What you will do> Across the entries, how many lines have the string "some" in them? Reply with only a number.

Saved data entries:
-- ==== Sys2Proof/Laws/Codes.lean ====
section
/-! SUPPORT. The codewords of a complete code (41_table_builder R168 to R171): a codeword of length l is an interval of 2^(15-l)
of the 2^15 MSB-first values of 15 stream bits, the intervals follow each other in the order of the symbols, so no two
codewords meet. -/

namespace Sys2Proof.Machine

/-! ## Bit reversal (00_scope R13) -/

theorem revBits_lt (l : Nat) : ∀ c, revBits l c < 2 ^ l := by
  induction l with
  | zero => intro c; simp [revBits]
  | succ l ih => intro c; have := ih (c % 2 ^ l); rw [revBits, Nat.pow_succ]; omega

/-- The low bits of a reversed number are the high bits reversed. -/
theorem revBits_mod (l k : Nat) : ∀ c, revBits (l + k) c % 2 ^ l = revBits l (c / 2 ^ k) := by
  induction l with
  | zero => intro c; simp [revBits, Nat.mod_one]
  | succ l ih =>
    intro c
    rw [show l + 1 + k = l + k + 1 by omega, revBits, revBits, Nat.pow_succ, Nat.mul_comm (2 ^ l) 2, Nat.mod_mul,
      Nat.mul_add_mod_self_left, Nat.mod_eq_of_lt (show c / 2 ^ (l + k) % 2 < 2 by omega),
      Nat.mul_add_div (by decide), Nat.div_eq_of_lt (show c / 2 ^ (l + k) % 2 < 2 by omega), Nat.add_zero, ih,
      Nat.div_div_eq_div_mul, ← Nat.pow_add, Nat.add_comm k l, Nat.add_comm l k, Nat.pow_add 2 k l,
      Nat.mod_mul_right_div_self, Nat.add_comm]

/-- The high bits of a reversed number are the low bits reversed. -/
theorem revBits_div (l k : Nat) : ∀ c, revBits (l + k) c / 2 ^ l = revBits k (c % 2 ^ k) := by
  induction l with
  | zero =>
    intro c
    rw [Nat.zero_add, Nat.pow_zero, Nat.div_one]
    cases k with
    | zero => rfl
    | succ k => rw [revBits, revBits, Nat.mod_mod_of_dvd _ (Nat.pow_dvd_pow 2 (Nat.le_succ k)), Nat.pow_succ, Nat.mod_mul_right_div_self, Nat.mod_mod]
  | succ l ih =>
    intro c
    rw [show l + 1 + k = l + k + 1 by omega, revBits, Nat.pow_succ, Nat.mul_comm (2 ^ l) 2, ← Nat.div_div_eq_div_mul,
      Nat.mul_add_div (by decide), Nat.div_eq_of_lt (show c / 2 ^ (l + k) % 2 < 2 by omega), Nat.add_zero, ih,
      Nat.mod_mod_of_dvd _ (Nat.pow_dvd_pow 2 (Nat.le_add_left k l))]

/-- Reversing twice. -/
theorem revBits_revBits (l : Nat) : ∀ c, c < 2 ^ l → revBits l (revBits l c) = c := by
  induction l with
  | zero => intro c h; simp only [revBits]; simp at h; omega
  | succ l ih =>
    intro c h
    have h1 := revBits_mod l 1 c
    have h2 := revBits_div l 1 c
    rw [Nat.pow_one] at h1 h2
    have h3 : revBits 1 (c % 2) = c % 2 := by simp [revBits]
    rw [revBits, h1, h2, h3, ih _ (by rw [Nat.pow_succ] at h; omega)]
    omega

/-- Trailing zeros of the number are leading zeros of its reverse. -/
theorem revBits_mul (l k c : Nat) : revBits (l + k) (c * 2 ^ k) = revBits l c := by
  have h1 := revBits_mod l k (c * 2 ^ k)
  have h2 := revBits_div l k (c * 2 ^ k)
  have h0 : ∀ n, revBits n 0 = 0 := by
    intro n; induction n with
    | zero => rfl
    | succ n ih => simp [revBits, ih]
  rw [Nat.mul_div_cancel _ (Nat.two_pow_pos k)] at h1
  rw [Nat.mul_mod_left, h0] at h2
  have := Nat.div_add_mod (revBits (l + k) (c * 2 ^ k)) (2 ^ l)
  rw [h1, h2] at this
  omega

theorem topZero_mod (c l : Nat) : ∀ j, j ≤ l → topZero (c % 2 ^ l) j = topZero c j := by
  intro j
  induction j with
  | zero => intro _; rfl
  | succ j ih => intro h; rw [topZero, topZero, ih (by omega), Nat.testBit_mod_two_pow]; simp [show j < l by omega]

theorem topZero_lt {c b : Nat} : ∀ {j : Nat}, topZero c j = some b → b < j := by
  intro j
  induction j with
  | zero => intro h; cases h
  | succ j ih =>
    intro h
    rw [topZero] at h
    split at h
    · have := ih h; omega
    · cases h; omega

/-- NEXT_REV on the reverse of v gives the reverse of v + 1 (41_table_builder R169). -/
theorem nextRev_revBits (l : Nat) : ∀ v, v + 1 < 2 ^ l → nextRev (revBits l v) l = revBits l (v + 1) := by
  induction l with
  | zero => intro v h; simp at h
  | succ l ih =>
    intro v h
    have hm : ∀ x, revBits (l + 1) x % 2 ^ l = revBits l (x / 2) := fun x => by simpa using revBits_mod l 1 x
    have hd : ∀ x, revBits (l + 1) x / 2 ^ l = x % 2 := fun x => by
      have := revBits_div l 1 x
      rw [Nat.pow_one] at this
      rw [this]; simp [revBits]
    have hs : ∀ x, revBits (l + 1) x = 2 ^ l * (x % 2) + revBits l (x / 2) := fun x => by
      rw [← hm, ← hd]; exact (Nat.div_add_mod _ _).symm
    have ht : (revBits (l + 1) v).testBit l = decide (v % 2 = 1) := by
      rw [Nat.testBit_eq_decide_div_mod_eq, hd, Nat.mod_mod]
    rw [Nat.pow_succ] at h
    rcases Nat.mod_two_eq_zero_or_one v with h2 | h2
    · have : nextRev (revBits (l + 1) v) (l + 1) = revBits (l + 1) v % 2 ^ l + 2 ^ l := by
        rw [nextRev, topZero, ht]; simp [h2]
      rw [this, hm, hs (v + 1), show (v + 1) % 2 = 1 by omega, show (v + 1) / 2 = v / 2 by omega]
      omega
    · have e : topZero (revBits (l + 1) v) (l + 1) = topZero (revBits l (v / 2)) l := by
        rw [topZero, ht]; simp only [h2, decide_true, if_true]
        rw [← hm, topZero_mod _ _ _ (Nat.le_refl l)]
      have hv := ih (v / 2) (by omega)
      have hz : ∃ b, topZero (revBits l (v / 2)) l = some b := by
        cases hh : topZero (revBits l (v / 2)) l with
        | some b => exact ⟨b, rfl⟩
        | none =>
          exfalso
          rw [nextRev, hh] at hv
          have h1 := revBits_revBits l (v / 2) (by omega)
          have h2 := revBits_revBits l (v / 2 + 1) (by omega)
          dsimp only at hv
          rw [hv] at h1
          omega
      obtain ⟨b, hb⟩ := hz
      have hbl := topZero_lt hb
      rw [nextRev, e, hb, hs (v + 1), show (v + 1) % 2 = 0 by omega, show (v + 1) / 2 = v / 2 + 1 by omega, ← hv, nextRev, hb]
      dsimp only
      rw [← hm, Nat.mod_mod_of_dvd _ (Nat.pow_dvd_pow 2 (Nat.le_of_lt hbl))]
      omega

/-! ## Codewords as intervals -/

/-- The next 15 stream bits as an MSB-first value. -/
def msb (x : Nat) : Nat := revBits 15 (x % 2 ^ 15)

/-- Stream bits begin with a codeword exactly when their MSB-first value lies in the codeword's interval. -/
theorem begins_iff {l a x : Nat} (hl : l ≤ 15) (ha : a < 2 ^ 15) (hd : 2 ^ (15 - l) ∣ a) :
    x % 2 ^ l = revBits 15 a ↔ a ≤ msb x ∧ msb x < a + 2 ^ (15 - l) := by
  obtain ⟨v, rfl⟩ := hd
  have hp := Nat.two_pow_pos (15 - l)
  have e15 : 2 ^ 15 = 2 ^ (15 - l) * 2 ^ l := by rw [← Nat.pow_add, Nat.sub_add_cancel hl]
  have hv : v < 2 ^ l := by rw [e15] at ha; exact Nat.lt_of_mul_lt_mul_left ha
  have h1 : revBits 15 (2 ^ (15 - l) * v) = revBits l v := by
    rw [Nat.mul_comm]
    have := revBits_mul l (15 - l) v
    rwa [show l + (15 - l) = 15 by omega] at this
  have h2 : msb x / 2 ^ (15 - l) = revBits l (x % 2 ^ l) := by
    have := revBits_div (15 - l) l (x % 2 ^ 15)
    rw [show 15 - l + l = 15 by omega, Nat.mod_mod_of_dvd _ (Nat.pow_dvd_pow 2 hl)] at this
    exact this
  have h3 : x % 2 ^ l = revBits l v ↔ revBits l (x % 2 ^ l) = v := by
    constructor
    · intro h; rw [h, revBits_revBits l v hv]
    · intro h; rw [← h, revBits_revBits l _ (Nat.mod_lt _ (Nat.two_pow_pos l))]
  rw [h1, h3, ← h2]
  constructor
  · rintro rfl
    have := Nat.div_add_mod (msb x) (2 ^ (15 - l))
    have := Nat.mod_lt (msb x) hp
    omega
  · rintro ⟨h4, h5⟩
    refine Nat.div_eq_of_lt_le ?_ ?_
    · rw [Nat.mul_comm]; exact h4
    · rw [Nat.add_one_mul, Nat.mul_comm]; exact h5

/-! ## The assignment -/

/-- The code space the symbols of a list take, of 2^15 (41_table_builder R163). -/
def spaceOf (L : List (Nat × Nat)) : Nat := (L.map fun p => 2 ^ (15 - p.1)).sum

/-- Each symbol of a list with its codeword, the code space before it taken from a on. -/
def withSpace (a : Nat) : List (Nat × Nat) → List Code
  | [] => []
  | (l, s) :: r => { len := l, sym := s, code := revBits 15 a } :: withSpace (a + 2 ^ (15 - l)) r

/-- Where a codeword's interval starts. -/
def Code.start (c : Code) : Nat := revBits 15 c.code

theorem assignFrom_eq : ∀ (L : List (Nat × Nat)) (a : Nat), L.Pairwise (fun p q => p.1 ≤ q.1) → (∀ p ∈ L, 1 ≤ p.1 ∧ p.1 ≤ 15) →
    (∀ p ∈ L, 2 ^ (15 - p.1) ∣ a) → a + spaceOf L ≤ 2 ^ 15 → assignFrom (revBits 15 a) L = withSpace a L := by
  intro L
  induction L with
  | nil => exact fun _ _ _ _ _ => rfl
  | cons p r ih =>
    obtain ⟨l, s⟩ := p
    intro a hs hl hd ha
    rw [assignFrom, withSpace]
    refine congrArg (List.cons _) ?_
    cases r with
    | nil => rfl
    | cons q r =>
      simp only [spaceOf, List.map_cons, List.sum_cons] at ha
      have hl0 := hl (l, s) (by simp)
      dsimp only at hl0
      obtain ⟨v, hv⟩ := hd (l, s) (by simp)
      dsimp only at hv
      have h15 : l + (15 - l) = 15 := by omega
      have hq := Nat.two_pow_pos (15 - q.1)
      have e15 : 2 ^ 15 = 2 ^ (15 - l) * 2 ^ l := by rw [← Nat.pow_add, Nat.sub_add_cancel hl0.2]
      have hv1 : v + 1 < 2 ^ l := by
        refine Nat.lt_of_mul_lt_mul_left (a := 2 ^ (15 - l)) ?_
        rw [← e15, Nat.mul_add_one, ← hv]; omega
      have hn : nextRev (revBits 15 a) l = revBits 15 (a + 2 ^ (15 - l)) := by
        have m : ∀ w, revBits 15 (w * 2 ^ (15 - l)) = revBits l w := fun w => by
          have := revBits_mul l (15 - l) w
          rwa [h15] at this
        rw [show a = v * 2 ^ (15 - l) by rw [hv, Nat.mul_comm], ← Nat.add_one_mul, m, m, nextRev_revBits l v hv1]
      rw [hn]
      refine ih _ (List.pairwise_cons.1 hs).2 (fun p hp => hl p (by simp [List.mem_cons.1 hp])) (fun p hp => ?_) ?_
      · refine Nat.dvd_add (hd p (by simp [List.mem_cons.1 hp])) (Nat.pow_dvd_pow 2 ?_)
        have := (List.pairwise_cons.1 hs).1 p hp
        dsimp only at this; omega
      · simp only [spaceOf, List.map_cons, List.sum_cons]; omega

Exercise answer> 3